**TASK STATEMENT:** Please retype the records below exactly, from the first line down to and including the line with "(slot i s) ++ R)".

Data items
• • • • • • •
/-- A list gathered over the directory is what one slot gives and a rest that writing the slot leaves alone. -/
theorem gather_set {α : Type} (f : Entry → List α) (s : State) (i : SlotId) :
    ∃ R, ((entries s).flatMap f).Perm (ofSlot f (slot i s) ++ R)
      ∧ ∀ t o, t.dir.slots = tset s.dir.slots i o → ((entries t).flatMap f).Perm (ofSlot f o ++ R) := by
  obtain ⟨R, h1, h2⟩ := flatMap_set f s.dir.slots.toList i.val (by simp)
  refine ⟨R, ?_, ?_⟩
  · have : s.dir.slots.toList[i.val]'(by simp) = slot i s := by
      simp [slot, tget]
    rwa [this] at h1
  · intro t o ht
    unfold entries
    rw [ht, toList_tset]
    exact h2 o

theorem gather_same {s t : State} (h : t.dir.slots = s.dir.slots) : entries t = entries s := by
  unfold entries
  rw [h]

theorem gather_nil {α : Type} (f : Entry → List α) (s : State) (h : ∀ i e, slot i s = some e → f e = []) :
    (entries s).flatMap f = [] := by
  rw [List.flatMap_eq_nil_iff]
  intro e he
  simp only [entries, List.mem_filterMap, id] at he
  obtain ⟨o, ho, rfl⟩ := he
  obtain ⟨i, hi⟩ := mem_toList.mp ho
  exact h i e hi

/-! ### Pools -/

theorem clear_empty (s : State) (i : SlotId) (e : Entry)
    (h : slot i (clearQueue { clearDirectory s with nodes := tmap clearRecord (clearDirectory s).nodes }) = some e) :
    e.holders = [] ∧ e.queue = [] ∧ e.life = .opened := by
  rw [slot, clear_slots, tget_tmap] at h
  cases hs : tget s.dir.slots i with
  | none => rw [hs] at h; cases h
  | some f =>
    rw [hs] at h
    simp only [clearSlot] at h
    split at h
    · next hl => cases h; exact ⟨rfl, rfl, hl⟩
    · cases h

theorem por_slot (r l : Bool) (p : Nat) (q : List Instr) (i : SlotId) :
    slot i { State.afterPor r l with picks := p, pending := q } = none := by
  simp [slot, State.afterPor]

/-- How an act changes a slot, as far as holders and waits are counted: the two lists and the pools together. -/
theorem poolsLawful_of_same {s t : State} (h : t.dir.slots = s.dir.slots) (h1 : t.freeHoldings = s.freeHoldings)
    (h2 : t.freeWaits = s.freeWaits) (hs : poolsLawful s) : poolsLawful t := by
  unfold poolsLawful allHoldings waitsQueued at hs ⊢
  rwa [gather_same h, h1, h2]

theorem poolsLawful_of_set {s t : State} {i : SlotId} {e : Entry} {o : Option Entry} (hi : slot i s = some e)
    (ht : t.dir.slots = tset s.dir.slots i o)
    (hh : t.freeHoldings + (ofSlot (·.holders) o).length = s.freeHoldings + e.holders.length)
    (hw : t.freeWaits + (ofSlot (·.queue) o).length = s.freeWaits + e.queue.length) (hs : poolsLawful s) :
    poolsLawful t := by
  obtain ⟨R, r1, r2⟩ := gather_set (fun e => e.holders) s i
  obtain ⟨Q, q1, q2⟩ := gather_set (fun e => e.queue) s i
  obtain ⟨h1, h2⟩ := hs
  have r1 := r1.length_eq
  have r2 := (r2 t o ht).length_eq
  have q1 := q1.length_eq
  have q2 := (q2 t o ht).length_eq
  rw [hi, List.length_append] at r1 q1
  rw [List.length_append] at r2 q2
  simp only [ofSlot, Option.elim_some] at r1 q1
  unfold allHoldings at h1
  unfold waitsQueued at h2
  refine ⟨?_, ?_⟩
  · show t.freeHoldings + ((entries t).flatMap fun e => e.holders).length = _
    simp only [ofSlot] at r2 hh
    omega
  · show t.freeWaits + ((entries t).flatMap fun e => e.queue).length = _
    simp only [ofSlot] at q2 hw
    omega

theorem waitOf_mem {n : NodeId} {e : Entry} {w : Wait} (h : waitOf n e = some w) : w ∈ e.queue ∧ w.node = n :=
  ⟨List.mem_of_find?_eq_some h, by simpa using List.find?_some h⟩

theorem holdingOf_mem {n : NodeId} {e : Entry} {x : Holding} (h : holdingOf n e = some x) :
    x ∈ e.holders ∧ x.node = n :=
  ⟨List.mem_of_find?_eq_some h, by simpa using List.find?_some h⟩

theorem eraseP_length {α : Type} {f : α → NodeId} {n : NodeId} {l : List α} {x : α} (hx : x ∈ l) (hn : f x = n) :
    (l.eraseP fun y => f y = n).length + 1 = l.length := by
  have h : (l.eraseP fun y => decide (f y = n)).length = l.length - 1 :=
    List.length_eraseP_of_mem hx (by simpa using hn)
  have := List.length_pos_of_mem hx
  omega

theorem freeSlot_pools {i : SlotId} {s : State} {e : Entry} (h : slot i s = some e) :
    (freeSlot i s).freeHoldings = s.freeHoldings + e.holders.length
      ∧ (freeSlot i s).freeWaits = s.freeWaits + e.queue.length := by
  simp [freeSlot, h, leaveBothLists, leaveDeferred, leaveStartList, setSlot, setFlag]

theorem renewLease_pools (n : NodeId) (s : State) :
    (renewLease n s).freeHoldings = s.freeHoldings ∧ (renewLease n s).freeWaits = s.freeWaits := by
  unfold renewLease
  split <;> exact ⟨rfl, rfl⟩

theorem clear_pools (s : State) :
    (clearQueue { clearDirectory s with nodes := tmap clearRecord (clearDirectory s).nodes }).freeHoldings
        = Config.holdingRecords
      ∧ (clearQueue { clearDirectory s with nodes := tmap clearRecord (clearDirectory s).nodes }).freeWaits
        = Config.waitRecords := by
  unfold clearQueue clearDirectory
  dsimp only
  split <;> exact ⟨rfl, rfl⟩
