/-- Settles O35: the holding departs, its recall completes, and the pass grants the wait that is left; a freed recall slot
is handed out before the pass, which then changes no recall. -/
theorem releaseServesTheWaiter : Obligations.ReleaseServesTheWaiter := by
  intro r a i e h w s fresh read active running found life deferred notPending alone hn current queue other share
    belowQuota room emptied token granted serves lastTarget itsRecalls
  obtain ⟨hi, hid⟩ := lookup_some found
  have held : holdingOf r.src e = some h := holdingOf_split (before := []) alone nofun hn
  have answers {v : State} (departs : depart i r.src .released s = v) :
      exec (.release r) s = .next (answered (kindCode .release) r .released true v) :=
    exec_release_fresh fresh read active (by rw [decideRelease_of_held found held current, departs])
  have granting {rct : Rct} {nq : List NoticeEntry} (shorter : nq.length < 16) (list : i ∉ rct.startList)
      (resolved : resolveTarget i r.src (dropHolding i e r.src s) = givenUp i e r.src rct nq s) : serves rct nq := by
    have drawn : drawnToken (givenUp i e r.src rct nq s) = token := drawnToken_of_slots rfl rfl
    have departs := (depart_only (u := givenUp i e r.src rct nq s) hi alone hn resolved (slot_givenUp ..) life deferred).trans
      (grantPass_givenUp running life queue other share belowQuota shorter deferred list)
    rw [grantedHolding, drawn] at departs
    exact answers departs
  refine ⟨fun idle => ?idle, fun k q runs recalled last quiet taken => ?completes,
    fun k q j f x more runs recalled last quiet full head hj opened recallable idle waits distinct blocked => ?handsOut⟩
  case idle =>
    refine granting room notPending ?_
    have entry : slot i (dropHolding i e r.src s) = some { e with holders := [] } := by
      rw [dropHolding_only alone hn]; exact tget_tset_same _ _ _
    rw [resolveTarget_of_no_recall entry idle, dropHolding_only alone hn, givenUp, ← idle]
  case completes =>
    have list : s.rct.startList = [] := quiet.2.1
    have left : noOneServed (dropHolding i e r.src s) := quiet
    have back := takeBack_of_noOneServed (p := itsRecalls)
      (s := setRecall k (some (setStatus r.src .gone q)) (dropHolding i e r.src s))
      (noOneServed_setGone left recalled) taken
    have nothing := handOut_of_nil (s := givenUp i e r.src
      { s.rct with slots := tset s.rct.slots k none, startOrder := s.rct.startOrder.filter (· ≠ k) }
      (s.nq.filter fun x => !itsRecalls x) s) list
    refine granting ((List.length_filter_le _ _).trans_lt room) (by simp) ?_
    refine (resolveTarget_completes alone hn runs recalled last.1 last.2 back).trans (nothing.trans ?_)
    rw [← list]
  case handsOut =>
    let u := givenUp i e r.src
      { s.rct with slots := tset s.rct.slots k none, startOrder := s.rct.startOrder.filter (· ≠ k) } s.nq s
    obtain ⟨rest, list⟩ : ∃ rest, s.rct.startList = j :: rest := by simpa [List.head?_eq_some_iff] using head
    have apart : j ≠ i := by
      rintro rfl
      exact notPending (by rw [list]; simp)
    have back : takeBack itsRecalls (setRecall k (some (setStatus r.src .gone q)) (dropHolding i e r.src s)) = _ :=
      takeBack_of_none quiet
    have itsEntry : slot j u = some f := (tget_tset_ne _ _ _ _ apart).trans hj
    have handed : handOut u = leaveStartList j (startRecall k j u) :=
      handOut_to_head running list (freeRecall_slot_free k (u := u) rfl fun m lt => full m lt.ne)
        (qualifies_of_blocked itsEntry opened recallable idle waits blocked)
    have resolved := (resolveTarget_completes alone hn runs recalled last.1 last.2 back).trans handed
    obtain ⟨nodes, records, started⟩ := startRecall_eq (k := k) itsEntry waits distinct
    rw [started] at resolved
    generalize hv : leaveStartList j _ = v at resolved
    have entry : slot i v = some emptied := by
      rw [← hv]; exact (tget_tset_ne _ _ _ _ apart.symm).trans (slot_givenUp ..)
    have rct : v.rct =
        { slots := tset s.rct.slots k (some (startedRecall j f x u))
          startOrder := s.rct.startOrder.filter (· ≠ k) ++ [k]
          startList := s.rct.startList.filter (· ≠ j) } := by
      rw [← hv]
      simp only [leaveStartList, u, givenUp, tset_tset]
    have quota : (node w.node v).heldCount ≠ (node w.node v).quota := by
      obtain ⟨seq, record⟩ := records w.node
      have kept : node w.node u = node w.node s := tget_tset_ne _ _ _ _ other
      have left : node w.node v = { node w.node u with noticeSeq := seq } := by rw [← hv]; exact record
      rw [left, kept]
      exact belowQuota
    have pass := grantPass_of_fitting (s := v) (by rw [← hv]; exact running) entry life queue
      (fits_of_no_holder _ rfl share) quota (by rw [← hv]; exact Nat.succ_ne_zero _)
    have departs := depart_only hi alone hn resolved entry life (by rw [← hv]; exact deferred)
    obtain ⟨passRct, passSlots⟩ := pass
    have offList : i ∉ s.rct.startList.filter (· ≠ j) := fun mem => notPending (List.mem_filter.mp mem).1
    rw [rct] at passRct
    dsimp only at passRct
    rw [filter_ne_of_not_mem offList] at passRct
    have others (m : SlotId) (apartI : m ≠ i) (apartJ : m ≠ j) : slot m v = slot m s := by
      rw [← hv]
      exact (tget_tset_ne _ _ _ _ apartJ).trans (tget_tset_ne _ _ _ _ apartI)
    have itsSlot : slot j v = some (markBlockers k x f) := by rw [← hv]; exact tget_tset_same _ _ _
    refine ⟨_, answers departs, ?_, fun m other => ?_, ?_, ?_, ?_, fun m apartI apartJ => ?_⟩
    · exact (congrArg (fun c : Rct => tget c.slots k) passRct).trans (tget_tset_same _ _ _)
    · exact (congrArg (fun c : Rct => tget c.slots m) passRct).trans (tget_tset_ne _ _ _ _ other)
    · exact congrArg Rct.startOrder passRct
    · exact congrArg Rct.startList passRct
    · refine (passSlots j apart).trans (itsSlot.trans (congrArg some ?_))
      rw [← markBlockers_holders k x f]
      rfl
    · exact (passSlots m apartI).trans (others m apartI apartJ)

end Sys2Proof.Machine
end

section
/-!
PROOF. The end of a session by lapse, LEAVE, restarting JOIN or EVICT strips the node (R40, R41, R49, R84): once a node's
waits have left, no pass can give it a holding, and each holding that departs stays away.
-/

namespace Sys2Proof.Machine

variable {s t : State} {i : SlotId} {n : NodeId} {k : Kind}

/-! ### A node that neither holds nor awaits a resource -/

/-- The node neither holds nor awaits the resource of a slot. -/
def away (n : NodeId) (i : SlotId) (s : State) : Prop :=
  ∀ e, slot i s = some e → n ∉ e.holders.map (·.node) ∧ n ∉ e.queue.map (·.node)

theorem away_of_slot (h : slot i t = slot i s) (hs : away n i s) : away n i t := fun e he => hs e (h ▸ he)

theorem away_of_set {j : SlotId} {e e' : Entry} (hj : slot j s = some e)
    (members : ∀ m, m ∈ e'.holders.map (·.node) ∨ m ∈ e'.queue.map (·.node) →
      m ∈ e.holders.map (·.node) ∨ m ∈ e.queue.map (·.node))
    (ht : t.dir.slots = tset s.dir.slots j (some e')) (hs : away n i s) : away n i t := by
  intro f hf
  rw [slot, ht, tget_tset] at hf
  split at hf
  · next same =>
    subst same
    obtain rfl := Option.some.inj hf
    have before := not_or.mpr (hs e hj)
    exact not_or.mp fun after => before (members n after)
  · exact hs f hf
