-- ==== Sys2Proof/Tests/Slice0.lean ====
section
/-! SUPPORT. Tests, each one step or one evaluation with its expected result from the spec (the vector or rule is named), and
for every statement with hypotheses a named witness that meets them. -/

namespace Sys2Proof.Tests

open Sys2Proof.Machine Sys2Proof.Safety Sys2Proof.Laws

/-! ## Helpers -/

/-- V1's key. -/
def keyV1 : Block := 0x6162636465666768#64

/-- A core that holds the schedule of a key, with V1's block in DIN. -/
def keyedCore (k : Block) : CoreState := { CoreState.reset with dinLo := 0x000000FF#32, rk := some (keySchedule k) }

/-- A machine with V1's schedule and block and the given events to serve. -/
def keyed (es : List BusEvent) : State := ⟨keyedCore keyV1, es, []⟩

/-- A write of a word to CMD. -/
def cmdWrite (w : Word) : BusEvent := .access ⟨.write, 0x10, 32, w⟩

/-- The core after a step that went on. -/
def coreAfter (o : Host.Outcome State Fault Refusal) : Option CoreState :=
  match o with
  | .next s => some s.core
  | .fault _ => none
  | .refused _ => none

/-- What the host has after a step that went on. -/
def answersAfter (o : Host.Outcome State Fault Refusal) : Option (List Answer) :=
  match o with
  | .next s => some s.answers
  | .fault _ => none
  | .refused _ => none

/-- DOUT, STATUS and ERR after a step that went on. -/
def resultAfter (o : Host.Outcome State Fault Refusal) : Option (Word × Word × Word) :=
  (coreAfter o).map (fun c => (c.doutHi, c.doutLo, c.statusWord))

/-! ## Well-formedness and decoding -/

/-- R300: RSVD not zero; the word of V27 step 4 and of step 9. -/
theorem test_wf_refuses_reserved_bits :
    cmdWordReservedZero 0x00000012#32 = false ∧ cmdWordWf 0x00000012#32 = false ∧ cmdWordWf 0x80000001#32 = false := by decide

/-- R301: OP names no command; the words of V27 steps 3 and 8. -/
theorem test_wf_refuses_unnamed_op :
    cmdWordOpNamed 0x00000000#32 = false ∧ cmdWordOpNamed 0x00000004#32 = false ∧ cmdWordWf 0x0000000F#32 = false := by decide

/-- R301: the three words are well formed. -/
theorem test_wf_accepts_commands :
    cmdWordWf 0x00000001#32 = true ∧ cmdWordWf 0x00000002#32 = true ∧ cmdWordWf 0x00000003#32 = true := by decide

/-- R303: the illegal words of V27, by the reason they are illegal. -/
theorem test_decode_illegal_words :
    decode 0x00000000#32 = .error .reservedOp ∧ decode 0x00000004#32 = .error .reservedOp ∧
    decode 0xFFFFFFFF#32 = .error .reservedOp ∧ decode 0x00000012#32 = .error .reservedBits ∧
    decode 0x80000001#32 = .error .reservedBits := ⟨rfl, rfl, rfl, rfl, rfl⟩

/-- R301: the words of the opcode table. -/
theorem test_encode_words :
    encode .loadKey = 0x00000001#32 ∧ encode .encrypt = 0x00000002#32 ∧ encode .decrypt = 0x00000003#32 := by decide

/-- V28: refused accesses. -/
theorem test_admission_refuses :
    Transaction.admitted ⟨.read, 0x16, 32, 0#32⟩ = false ∧ Transaction.admitted ⟨.write, 0x14, 8, 0xFF#32⟩ = false ∧
    Transaction.admitted ⟨.read, 0x18, 16, 0#32⟩ = false ∧ Transaction.admitted ⟨.write, 0x12, 16, 1#32⟩ = false ∧
    Transaction.admitted ⟨.write, 0x01, 32, 0#32⟩ = false ∧ Transaction.admitted ⟨.read, 0x20, 32, 0#32⟩ = false := by decide

/-! ## The units -/

/-- V12: IP and RIP. -/
theorem test_ip_rip :
    initialPermutation 0x0123456789ABCDEF#64 = 0xCC00CCFFF0AAF0AA#64 ∧
    initialPermutation 0x8000000000000000#64 = 0x0000000001000000#64 ∧
    inverseInitialPermutation 0xEE24020DDED336A4#64 = 0x21ECDBC1A85AE0E2#64 := by decide +kernel

/-- V12: E and P. -/
theorem test_e_p :
    expansion 0xF0AAF0AA#32 = 0x7A15557A1555#48 ∧ expansion 0x00000001#32 = 0x800000000002#48 ∧
    roundPermutation 0x5C82B597#32 = 0x234AA9BB#32 ∧ roundPermutation 0x00000001#32 = 0x00000800#32 := by decide +kernel

/-- V12: PC-1 and PC-2. -/
theorem test_pc1_pc2 :
    hi28 (permutedChoice1 0x133457799BBCDFF1#64) = 0xF0CCAAF#28 ∧ lo28 (permutedChoice1 0x133457799BBCDFF1#64) = 0x556678F#28 ∧
    permutedChoice1 0x0101010101010101#64 = 0#56 ∧
    permutedChoice2 (join56 0xE19955F#28 0xAACCF1E#28) = 0x1B02EFFC7072#48 := by decide +kernel

/-- V13 and R613: the substitution and a lookup. -/
theorem test_sboxes :
    substitute 0x000000000000#48 = 0xEFA72C4D#32 ∧ substitute 0xFFFFFFFFFFFF#48 = 0xD9CE3DCB#32 ∧
    substitute 0x6117BA866527#48 = 0x5C82B597#32 ∧ sboxLookup (sboxTable 1) 0b011011#6 = 5#4 := by decide +kernel

/-- V22 and V21a: slots of two schedules, round 9 (a single shift) among them. -/
theorem test_key_schedule :
    (keySchedule keyV1)[0] = 0xE0BE66132A82#48 ∧ (keySchedule keyV1)[8] = 0x1F49D94A9840#48 ∧
    (keySchedule 0x133457799BBCDFF1#64)[0] = 0x1B02EFFC7072#48 ∧
    (keySchedule 0x133457799BBCDFF1#64)[15] = 0xCB3D8B0E17F5#48 := by decide +kernel

/-- V16: f, a round and its inverse. -/
theorem test_round :
    roundFunction 0xF0AAF0AA#32 0x1B02EFFC7072#48 = 0x234AA9BB#32 ∧
    feistelRound (0x80808080#32, 0x80808080#32) 0xE0BE66132A82#48 = (0x80808080#32, 0xFA7B582E#32) ∧
    feistelUnround (0xF0AAF0AA#32, 0xEF4A6544#32) 0x1B02EFFC7072#48 = (0xCC00CCFF#32, 0xF0AAF0AA#32) := by decide +kernel

/-- V20: the pair after round 16, before the swap and RIP. -/
theorem test_rounds_trace :
    runRounds (initialHalves 0x00000000000000FF#64) (keyOrder .enc (keySchedule keyV1)) = (0xDED336A4#32, 0xEE24020D#32) := by
  decide +kernel

/-- V21: another key and block. -/
theorem test_block_transform :
    blockTransform 0x0123456789ABCDEF#64 (keySchedule 0x133457799BBCDFF1#64) .enc = 0x85E813540F0AB405#64 := by decide +kernel

/-- V10: byte order. -/
theorem test_byte_order :
    bytesToU64 [0x61#8, 0x62#8, 0x63#8, 0x64#8, 0x65#8, 0x66#8, 0x67#8, 0x68#8] = keyV1 ∧
    u64ToBytes 0x21ECDBC1A85AE0E2#64 = [0x21#8, 0xEC#8, 0xDB#8, 0xC1#8, 0xA8#8, 0x5A#8, 0xE0#8, 0xE2#8] := by decide +kernel

/-! ## The commands, one step each -/

/-- V17: LOAD_KEY clears the latches and DOUT, keeps DIN, and sets KEY_VALID. -/
theorem test_loadKey :
    (coreAfter (exec .loadKey
      ⟨⟨0x13345779#32, 0x9BBCDFF1#32, 0x01234567#32, 0x89ABCDEF#32, 0x11111111#32, 0x22222222#32, none, true, 2#4⟩, [], []⟩)).map
        (fun c => (c.keyHi, c.keyLo, c.dinHi, c.dinLo, c.doutHi, c.doutLo, c.statusWord)) =
      some (0#32, 0#32, 0x01234567#32, 0x89ABCDEF#32, 0#32, 0#32, 0x00000001#32) := by decide +kernel

/-- V17, V21a: the schedule LOAD_KEY leaves. -/
theorem test_loadKey_schedule :
    (coreAfter (exec .loadKey
      ⟨{ CoreState.reset with keyHi := 0x13345779#32, keyLo := 0x9BBCDFF1#32 }, [], []⟩)).bind
        (fun c => c.rk.map (fun rk => rk[1])) = some 0x79AED9DBC9E5#48 := by decide +kernel

/-- V1: the source's known-answer encryption, as a step that serves the CMD write. -/
theorem test_encrypt_known_answer :
    resultAfter (step (keyed [cmdWrite 0x00000002#32])) = some (0x21ECDBC1#32, 0xA85AE0E2#32, 0x00000003#32) := by decide +kernel

/-- V27 step 1: ENCRYPT right after reset. -/
theorem test_encrypt_no_key :
    resultAfter (step (State.reset.withFetchWord 32 2)) = some (0#32, 0#32, 0x00000020#32) := by decide +kernel

/-- V2: the source's known-answer decryption. -/
theorem test_decrypt_known_answer :
    resultAfter (exec .decrypt
      ⟨{ keyedCore keyV1 with dinHi := 0x21ECDBC1#32, dinLo := 0xA85AE0E2#32 }, [], []⟩) =
      some (0x00000000#32, 0x000000FF#32, 0x00000003#32) := by decide +kernel
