-- ==== Sys2Proof/Syntax.lean ====
section
/-! DEFINITION. The commands and events of the MHX-5120: one constructor for each row of
spec/opcode_table.json, with the operands of its rule. A row of an Ilucy group stands for firmware
carrying out the command in flight with its tag (DESIGN CHOICE, log 4). -/
namespace Sys2Proof

open Machine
• • • • • • •
**SOLUTION:**
/-- A list gathered over the directory is what one slot gives and a rest that writing the slot leaves alone. -/
theorem gather_set {α : Type} (f : Entry → List α) (s : State) (i : SlotId) :
    ∃ R, ((entries s).flatMap f).Perm (ofSlot f (slot i s) ++ R)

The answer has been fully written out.